(SOURCE MATERIAL begins)
theorem rdh_mem_operationTable :
    ∀ row : BitVec 5, row.toNat < 24 → (Instr.rdh row, encode (.rdh row)) ∈ operationTable := by decide

/-- The table lists every operation that some word stands for. -/
theorem mem_operationTable (hi : isOperation i = true) (hwf : i.WellFormed) : (i, encode i) ∈ operationTable := by
  cases i with
  | rdg row => exact rdg_mem_operationTable row (of_decide_eq_true hwf)
  | rdh row => exact rdh_mem_operationTable row (of_decide_eq_true hwf)
  | reserved _ _ => cases hi
  | _ => decide

theorem decode_eq_ok_iff_mem_operationTable (hi : isOperation i = true) :
    decode w = .ok i ↔ (i, w) ∈ operationTable := by
  refine ⟨fun h => ?_, decode_of_mem_operationTable (i, w)⟩
  obtain ⟨hlegal, hlen⟩ := checks_of_decode hi h
  obtain ⟨j, hj, hoper, hwf, rfl⟩ := decode_of_rightLength hlegal hlen
  cases h.symm.trans hj
  exact mem_operationTable hoper hwf

/-- Settles O3: the table's words decode to its operations, and any other word fails a check. -/
theorem operationWordsAreThe44 : Obligations.OperationWordsAreThe44 := by
  refine ⟨rfl, by decide, fun w i => decode_eq_ok_iff_mem_operationTable,
    fun w i s h => execute_ok (decode_of_mem_operationTable _ h), fun w s hw => ?_⟩
  by_cases hlegal : FieldsLegal w
  · by_cases hlen : lenOf w = expLen (opOf w)
    · obtain ⟨i, -, hoper, hwf, rfl⟩ := decode_of_rightLength hlegal hlen
      exact absurd (List.mem_map_of_mem (mem_operationTable hoper hwf)) hw
    · exact .inr (execute_error (decode_of_wrongLength hlegal hlen))
  · exact .inl (execute_of_illegal ((not_fieldsLegal_iff_illegal w).mp hlegal) s)

/-! ## ERR after a command -/

/-- Settles O4: the three outcomes exclude each other, and each leaves its own code in ERR. -/
theorem errTellsTheOutcomeOfEveryWord : Obligations.ErrTellsTheOutcomeOfEveryWord := by
  intro w s
  rw [← not_fieldsLegal_iff_illegal, not_not, ← lenOf_eq_field, ← opOf_eq_field, ← expLen_eq_expectedLen]
  by_cases hlegal : FieldsLegal w
  · by_cases hlen : lenOf w = expLen (opOf w)
    · obtain ⟨i, hdec, hoper, hwf, -⟩ := decode_of_rightLength hlegal hlen
      obtain ⟨t, ht⟩ := exec_next i s
      have herr : t.errCode = 0 := exec_errCode_of_wellFormed hoper hwf ht
      exact ⟨t, (execute_ok hdec).trans ht, by simp [herr, hlegal, hlen]⟩
    · exact ⟨_, execute_error (decode_of_wrongLength hlegal hlen), by
        simp [errCodeOf, errInvalidLength, hlegal, hlen]⟩
  · exact ⟨_, execute_of_illegal ((not_fieldsLegal_iff_illegal w).mp hlegal) s, by
      simp [errCodeOf, errIllegalCommand, hlegal]⟩

/-- Settles O6: the first check answers such a word, whose OP field is `op`. -/
theorem reservedOpIsIllegalWhateverTheRest : Obligations.ReservedOpIsIllegalWhateverTheRest := by
  intro op rest s hop
  have hfield : opOf (encode (.reserved op rest)) = op.toNat := Laws.EncodedOp.reserved op rest
  have hdec := decode_reservedOp (hfield.symm ▸ hop)
  exact ⟨execute_ok hdec, exec_reserved op rest⟩

/-! ## Disassembly (R77) -/

theorem disassemble_of_decode (hi : isOperation i = true) (h : decode w = .ok i) : disassemble w = .command i none := by
  cases i with
  | reserved _ _ => cases hi
  | _ => simp only [disassemble, h]

theorem disassemble_of_illegal (h : Illegal w) : disassemble w = .cmdRaw w := by
  rcases decode_of_illegal h with hdec | ⟨op, rest, hdec⟩ <;> simp only [disassemble, hdec]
(SOURCE MATERIAL ends)
Could you report all lines of the listing that hold "errCodeOf"?

◆ **SOLUTION TO THE EXERCISE**:
        simp [errCodeOf, errInvalidLength, hlegal, hlen]⟩
      simp [errCodeOf, errIllegalCommand, hlegal]⟩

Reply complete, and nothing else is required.